— Stored data —

-- ==== Sys2Proof/Machine/SyncOps.lean ====
section
/-! DEFINITION. Counters and watches (13_synchronisation.md R416 to R428, R434, R439, R440): raising a signal, applying an operation
at its home, serving claims, firing, registering and cancelling watches, deferral, gated signals, and routing between modules. -/

namespace Sys2Proof.Machine

def counterDefault : Nat → Counter := fun _ => Counter.zero
def syncDefault : Nat → SyncUnit := fun _ => SyncUnit.zero
def portDefault : Nat → PortUnit := fun _ => PortUnit.zero

def State.counter (s : State) (n : Nat) : Counter := SMap.get counterDefault s.counters n
def State.setCounter (s : State) (n : Nat) (c : Counter) : State := { s with counters := SMap.set counterDefault s.counters n c }
def State.syncUnit (s : State) (r : Nat) : SyncUnit := SMap.get syncDefault s.sync r
def State.port (s : State) (p : Nat) : PortUnit := SMap.get portDefault s.ports p
def State.setPort (s : State) (p : Nat) (u : PortUnit) : State := { s with ports := SMap.set portDefault s.ports p u }

/-- Write back a region's sync unit, with the counts that SYN_RGN_STATUS shows (R445). -/
def State.setSync (s : State) (r : Nat) (u : SyncUnit) : State :=
  (({ s with sync := SMap.set syncDefault s.sync r u }).setFld (SYN_RGN_STATUS_watches r) u.watches.length).setFld
    (SYN_RGN_STATUS_deferred r) u.deferred.length

/-- The last-source codes of R638. -/
def srcRing (r : Nat) : Nat := 4 * r
def srcBlock (b : Nat) : Nat := 1 + 4 * b
def srcOther (k : Nat) : Nat := 2 + 4 * k
def srcAlarm (n : Nat) : Nat := 3 + 4 * n

/-- A discarded operation or message of a region (R418, R419, R430, R439). -/
def State.syncDrop (s : State) (r : Nat) : State :=
  (s.bump (SYN_RGN_DROP_discarded r)).setFlag (SYN_RGN_STATUS_dropped r)

/-- The home region of counter `n` (R416). -/
def homeOf (n : Nat) : Nat := n % 65536 / 16384

/-- Whether counter `n` is frozen by a SAVE (R439). -/
def State.isFrozen (s : State) (n : Nat) : Bool :=
  s.frozen.any (fun f => f.regions.contains (homeOf n) && decide (f.base ≤ n % 16384) && decide (n % 16384 < f.base + f.count))

/-- Fire a watch (R424): its fire message leaves the home in firing order; a waiter on another module gets it as a sync message
(R425). -/
def State.fireWatch (s : State) (w : Watch) : State :=
  let s1 := s.count (cntRegion (homeOf w.counter) 6)
  let f : Fire := ⟨w.waiter, w.counter, if w.claim then w.operand else 0, s.chip⟩
  let chip := match w.waiter with
    | .ring c _ | .block c _ | .vector c _ | .internal c _ => c
  if chip = s.chip then { s1 with fires := s1.fires ++ [f] }
  else
    let tt := match w.waiter with
      | .ring _ t => (0, t) | .block _ t => (1, t) | .vector _ t => (2, t) | .internal _ t => (3, t)
    { s1 with syncRaise := s1.syncRaise ++ [(⟨3#8, BitVec.ofNat 8 (w.cond + 4 * b2n w.claim + 8 * tt.1), BitVec.ofNat 16 w.counter,
      BitVec.ofNat 32 w.operand, BitVec.ofNat 16 chip, BitVec.ofNat 16 s.chip, BitVec.ofNat 16 (tt.2 % 65536),
      BitVec.ofNat 16 (tt.2 / 65536)⟩, none)] }

/-- Whether an OBSERVE condition holds (R421). -/
def condHolds (cond operand : Nat) (v : Word) : Bool :=
  if cond = 0 then decide (subMod v.toNat operand (2 ^ 32) < 2 ^ 31)
  else if cond = 1 then v.toNat == operand
  else if cond = 2 then (v &&& BitVec.ofNat 32 operand) == BitVec.ofNat 32 operand
  else false

/-- Remove the first watch equal to `w`. -/
def dropWatch (w : Watch) (l : List Watch) : List Watch := l.erase w

/-- Step 2 of R423: serve CLAIM watches of counter `n` from the head of its queue while the head can be served. -/
def State.serveClaims (s : State) (n : Nat) : Nat → State
  | 0 => s
  | fuel + 1 =>
    let u := s.syncUnit (homeOf n)
    match u.watches.find? (fun w => w.claim && w.counter == n) with
    | none => s
    | some w =>
      let c := s.counter n
      if w.operand ≤ c.value.toNat then
        let s1 := s.setSync (homeOf n) { u with watches := dropWatch w u.watches }
        let s2 := (s1.setCounter n { c with value := c.value - BitVec.ofNat 32 w.operand }).count (cntRegion (homeOf n) 7)
        State.serveClaims (s2.fireWatch w) n fuel
      else s

/-- Step 3 of R423: every OBSERVE watch of counter `n` whose condition holds fires, in registration order, and is freed. -/
def State.serveObserves (s : State) (n : Nat) : State :=
  let u := s.syncUnit (homeOf n)
  let v := (s.counter n).value
  let hit := fun w : Watch => !w.claim && w.counter == n && condHolds w.cond w.operand v
  let fired := u.watches.filter hit
  let s1 := if fired.isEmpty then s else s.setSync (homeOf n) { u with watches := u.watches.filter (fun w => !hit w) }
  fired.foldl State.fireWatch s1

/-- Steps 2 and 3 of R423. -/
def State.serve (s : State) (n : Nat) : State :=
  (s.serveClaims n (s.syncUnit (homeOf n)).watches.length).serveObserves n

/-- Put a registration into the watch table and judge it (R420, R423); a frozen counter's watch does not fire (R439). -/
def State.enterWatch (s : State) (w : Watch) : State :=
  let r := homeOf w.counter
  let u := s.syncUnit r
  let s1 := s.setSync r { u with watches := u.watches ++ [{ w with regTide := s.tide.ns }] }
  if s.isFrozen w.counter then s1
  else if w.claim then
    let s2 := s1.serveClaims w.counter (u.watches.length + 1)
    if (s2.counter w.counter).value = (s1.counter w.counter).value then s2 else s2.serveObserves w.counter
  else if condHolds w.cond w.operand (s.counter w.counter).value then
    (s.fireWatch w)
  else s1

/-- Freed places go to the oldest waiting registrations (R420, R444). -/
def State.admitWaiting (s : State) (r : Nat) : Nat → State
  | 0 => s
  | fuel + 1 =>
    let u := s.syncUnit r
    match u.waiting with
    | [] => s
    | w :: ws =>
      if u.watches.length < 8192 then State.admitWaiting ((s.setSync r { u with waiting := ws }).enterWatch w) r fuel else s

/-- The value after an operation (R417). -/
def opResult (op : Nat) (v x : Word) : Word :=
  if op = 0 then v + x else if op = 1 then x else if op = 2 then v ||| x else v &&& ~~~x

/-- Apply an operation at its home (R423), and let freed places be taken. -/
def State.applyOp (s : State) (o : SyncOp) : State :=
  let r := homeOf o.counter
  let c := s.counter o.counter
  let s1 := s.setCounter o.counter ⟨opResult o.op c.value (BitVec.ofNat 32 o.operand), o.origin, s.tide.ns⟩
  let s2 := (s1.bump (SYN_RGN_COUNT_applied r)).count (cntRegion r 4)
  let s3 := s2.serve o.counter
  s3.admitWaiting r (s3.syncUnit r).waiting.length

/-- The SIGNAL descriptor of an operation completes (R436). -/
def State.opDone (s : State) (o : SyncOp) : State :=
  match o.entry with
  | some e => s.okWith e
  | none => s

/-- Apply a region's deferred operations in order (R439); those of a fenced region are discarded (R419). -/
def State.applyDeferred (s : State) (r : Nat) (l : List SyncOp) : State :=
  let u := s.syncUnit r
  let s1 := s.setSync r { u with deferred := u.deferred.filter (fun o => !l.contains o) }
  if s.regionFenced r then l.foldl (fun (t : State) (_ : SyncOp) => t.syncDrop r) s1 else l.foldl State.applyOp s1

/-- Places that have come free in the watch tables are taken. -/
def State.admitAll (s : State) : State := forUpTo 4 (fun r t => t.admitWaiting r (t.syncUnit r).waiting.length) s

/-- Show which contexts are frozen (R445). -/
def State.showFrozen (s : State) : State :=
  s.setFld SYN_STATUS_frozen (s.frozen.foldl (fun m f => m ||| 2 ^ f.ctx) 0)

/-- A full deferral queue of region `r`: the region thaws every frozen counter of its own at once and applies its queue; every save
taken during the freeze is marked broken in its header (R440). -/
def State.deferOverflow (s : State) (r : Nat) : State :=
  let mark := fun (t : State) (f : Frozen) => t.put (f.area + 8) [BitVec.ofNat 8 (t.le (f.area + 8) 1 ||| 1)]
  let s1 := s.frozen.foldl mark s
  let left := (s.frozen.map (fun f => { f with regions := f.regions.filter (fun q => q != r) })).filter (fun f => !f.regions.isEmpty)
  let held := (s.syncUnit r).watches.filter (fun w => s.isFrozen w.counter)
  let s2 := (State.showFrozen { s1 with frozen := left }).setFlag SYN_STATUS_defer_overflow
  (held.foldl (fun (t : State) (w : Watch) => t.serve w.counter) (s2.applyDeferred r (s2.syncUnit r).deferred)).admitAll

/-- An operation reaches its counter's home (R416, R419, R439). -/
def State.reachHome (s : State) (o : SyncOp) : State :=
  let r := homeOf o.counter
  if s.regionFenced r then
    let s1 := s.syncDrop r
    match o.entry with
    | some e => s1.failWith e .regionFenced
    | none => s1
  else if s.isFrozen o.counter then
    let u := s.syncUnit r
    let s1 := (s.count (cntRegion r 12)).opDone o
    if u.deferred.length < 512 then s1.setSync r { u with deferred := u.deferred ++ [{ o with entry := none }] }
    else (s1.deferOverflow r).applyOp { o with entry := none }
  else (s.applyOp o).opDone o

/-- Hand an operation to its local home, in arrival order (R416, R434): one that finds four waiting counts as queued (R601; notes/assumptions/78.md). -/
def State.toHome (s : State) (o : SyncOp) : State :=
  let u := s.syncUnit (homeOf o.counter)
  (s.setSync (homeOf o.counter) { u with ops := u.ops ++ [o] }).count (cntRegion (homeOf o.counter) 5) (b2n (decide (4 ≤ u.ops.length)))

/-- Transfers that started on a stream (R427). -/
def State.startedCount (s : State) (stream : Nat) : Nat := SMap.get (fun _ => 0) s.started stream

def rxDefault : Nat → RxStream := fun _ => RxStream.zero
def State.rxOf (s : State) (stream : Nat) : RxStream := SMap.get rxDefault s.rx stream
def State.setRx (s : State) (stream : Nat) (r : RxStream) : State := { s with rx := SMap.set rxDefault s.rx stream r }

/-- A gated signal may pass once (landed − count) mod 65,536 < 32,768 (R427). -/
def State.gateOpen (s : State) (stream count : Nat) : Bool :=
  decide (subMod (s.rxOf stream).count count 65536 < 32768)

def State.showGated (s : State) : State := s.setFld SYN_STATUS_gated_held s.gated.length

/-- Release the gated signals of a stream that its landed-transfer count now covers, in the order they are held (R427). -/
def State.releaseGated (s : State) (stream : Nat) : State :=
  let pass := fun g : Gated => g.stream == stream && s.gateOpen g.stream g.count
  ((s.gated.filter pass).foldl (fun (t : State) (g : Gated) => t.toHome g.op)
    { s with gated := s.gated.filter (fun g => !pass g) }).showGated

/-- A signal arrives at the module of its counter: held while its gate is closed, else handed to its home (R427). -/
def State.arriveSignal (s : State) (o : SyncOp) (gate : Option (Nat × Nat)) : State :=
  match gate with
  | none => s.toHome o
  | some (st, c) =>
    if s.gateOpen st c then s.toHome o
    else (State.showGated { s with gated := s.gated ++ [⟨st, c, o⟩] }).count (cntHub 22)

/-- Raise a signal on the counter at global address chip:n; a gate is the stream and its started-transfer count (R417, R427, R430). -/
def State.raise (s : State) (chip n op operand : Nat) (origin : Origin) (entry : Option Nat) (gate : Option (Nat × Nat)) : State :=
  if chip = s.chip then s.arriveSignal ⟨n, op, operand, origin, entry⟩ gate
  else
    let g := gate.getD (0, 0)
    { s with syncRaise := s.syncRaise ++ [(⟨1#8, BitVec.ofNat 8 (op + 4 * b2n gate.isSome), BitVec.ofNat 16 n, BitVec.ofNat 32 operand,
      BitVec.ofNat 16 chip, BitVec.ofNat 16 s.chip, BitVec.ofNat 16 g.1, BitVec.ofNat 16 g.2⟩, entry)] }

/-! ### Routing between modules (R432, R487) -/

/-- The way from coordinate `a` to `b` on a ring of `n` positions: none, the positive way, or the negative way. -/
def ringWay (a b n : Nat) : Option Bool :=
  let d := subMod b a n
  if d = 0 then none else if d ≤ n - d then some true else some false

/-- The direction code of R487 in which a message to `dst` leaves `src` on an X × Y × Z torus, dimension by dimension. -/
def torusDir (x y z src dst : Nat) : Option Nat :=
  match ringWay (src % x) (dst % x) x with
  | some d => some (if d then 0 else 1)
  | none =>
    match ringWay (src / x % y) (dst / x % y) y with
    | some d => some (if d then 2 else 3)
    | none =>
      match ringWay (src / (x * y) % z) (dst / (x * y) % z) z with
      | some d => some (if d then 4 else 5)
      | none => none

/-- Whether port `p` is up: trained and not fenced (R505, R508). -/
def State.portUp (s : State) (p : Nat) : Bool := s.fld (PRT_STATUS_state p) == 2

/-- The members of a direction, in ascending port number (R487). -/
def State.members (s : State) (dir : Nat) : List Nat :=
  (List.range 18).filter (fun p => s.fld (PRT_CFG_direction p) == dir)

/-- The port on which a message about counter `n` to module `dst` leaves (R432, R487). -/
def State.routePort (s : State) (dst n : Nat) : Option Nat :=
  let x := max 1 (s.fld SYN_TORUS_dim_x)
  let y := max 1 (s.fld SYN_TORUS_dim_y)
  let z := max 1 (s.fld SYN_TORUS_dim_z)
  match torusDir x y z s.chip dst with
  | none => none
  | some d =>
    let ms := s.members d
    let i := if ms.isEmpty then 0 else n % 3 % ms.length
    (ms.drop i ++ ms.take i).find? s.portUp

/-- Queue a message for slot 2 of its port, or discard it as unroutable (R432); the SIGNAL that raised it then fails with PORT_FENCED. -/
def State.sendSync (s : State) (m : SyncMsg × Option Nat) : State :=
  match s.routePort m.1.dst.toNat m.1.counter.toNat with
  | none =>
    match m.2 with
    | some e => (s.setFlag SYN_STATUS_unroutable).failWith e .portFenced
    | none => s.setFlag SYN_STATUS_unroutable
  | some p => s.setPort p { s.port p with syncOut := (s.port p).syncOut ++ [m] }

/-- A waiter's token, fresh for each watch (R430). -/
def State.token (s : State) : Nat × State := (s.nextToken, { s with nextToken := (s.nextToken + 1) % 2 ^ 32 })

/-- Register a watch on the counter at chip:n (R425, R420). -/
def State.register (s : State) (chip : Nat) (w : Watch) : State :=
  if chip = s.chip then
    let u := s.syncUnit (homeOf w.counter)
    s.setSync (homeOf w.counter) { u with regs := u.regs ++ [w] }
  else
    let tt := match w.waiter with
      | .ring _ t => (0, t) | .block _ t => (1, t) | .vector _ t => (2, t) | .internal _ t => (3, t)
    { s with syncRaise := s.syncRaise ++ [(⟨2#8, BitVec.ofNat 8 (w.cond + 4 * b2n w.claim + 8 * tt.1), BitVec.ofNat 16 w.counter,
      BitVec.ofNat 32 w.operand, BitVec.ofNat 16 chip, BitVec.ofNat 16 s.chip, BitVec.ofNat 16 (tt.2 % 65536),
      BitVec.ofNat 16 (tt.2 / 65536)⟩, none)] }

/-- Send the cancel of a watch to the home of its counter (R425). -/
def State.cancel (s : State) (chip : Nat) (w : Watch) : State :=
  if chip = s.chip then
    let u := s.syncUnit (homeOf w.counter)
    s.setSync (homeOf w.counter) { u with cancels := u.cancels ++ [w] }
  else
    let tt := match w.waiter with
      | .ring _ t => (0, t) | .block _ t => (1, t) | .vector _ t => (2, t) | .internal _ t => (3, t)
    { s with syncRaise := s.syncRaise ++ [(⟨4#8, BitVec.ofNat 8 (w.cond + 4 * b2n w.claim + 8 * tt.1), BitVec.ofNat 16 w.counter,
      BitVec.ofNat 32 w.operand, BitVec.ofNat 16 chip, BitVec.ofNat 16 s.chip, BitVec.ofNat 16 (tt.2 % 65536),
      BitVec.ofNat 16 (tt.2 / 65536)⟩, none)] }

end Sys2Proof.Machine
end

— What to work on —
From the records above, retype only the lines starting at the line that contains "def State.gateOpen (s" and ending at the line that contains "let g := gate.getD (0, 0)", both included.

— Expected answer —
def State.gateOpen (s : State) (stream count : Nat) : Bool :=
  decide (subMod (s.rxOf stream).count count 65536 < 32768)

def State.showGated (s : State) : State := s.setFld SYN_STATUS_gated_held s.gated.length

/-- Release the gated signals of a stream that its landed-transfer count now covers, in the order they are held (R427). -/
def State.releaseGated (s : State) (stream : Nat) : State :=
  let pass := fun g : Gated => g.stream == stream && s.gateOpen g.stream g.count
  ((s.gated.filter pass).foldl (fun (t : State) (g : Gated) => t.toHome g.op)
    { s with gated := s.gated.filter (fun g => !pass g) }).showGated

/-- A signal arrives at the module of its counter: held while its gate is closed, else handed to its home (R427). -/
def State.arriveSignal (s : State) (o : SyncOp) (gate : Option (Nat × Nat)) : State :=
  match gate with
  | none => s.toHome o
  | some (st, c) =>
    if s.gateOpen st c then s.toHome o
    else (State.showGated { s with gated := s.gated ++ [⟨st, c, o⟩] }).count (cntHub 22)

/-- Raise a signal on the counter at global address chip:n; a gate is the stream and its started-transfer count (R417, R427, R430). -/
def State.raise (s : State) (chip n op operand : Nat) (origin : Origin) (entry : Option Nat) (gate : Option (Nat × Nat)) : State :=
  if chip = s.chip then s.arriveSignal ⟨n, op, operand, origin, entry⟩ gate
  else
    let g := gate.getD (0, 0)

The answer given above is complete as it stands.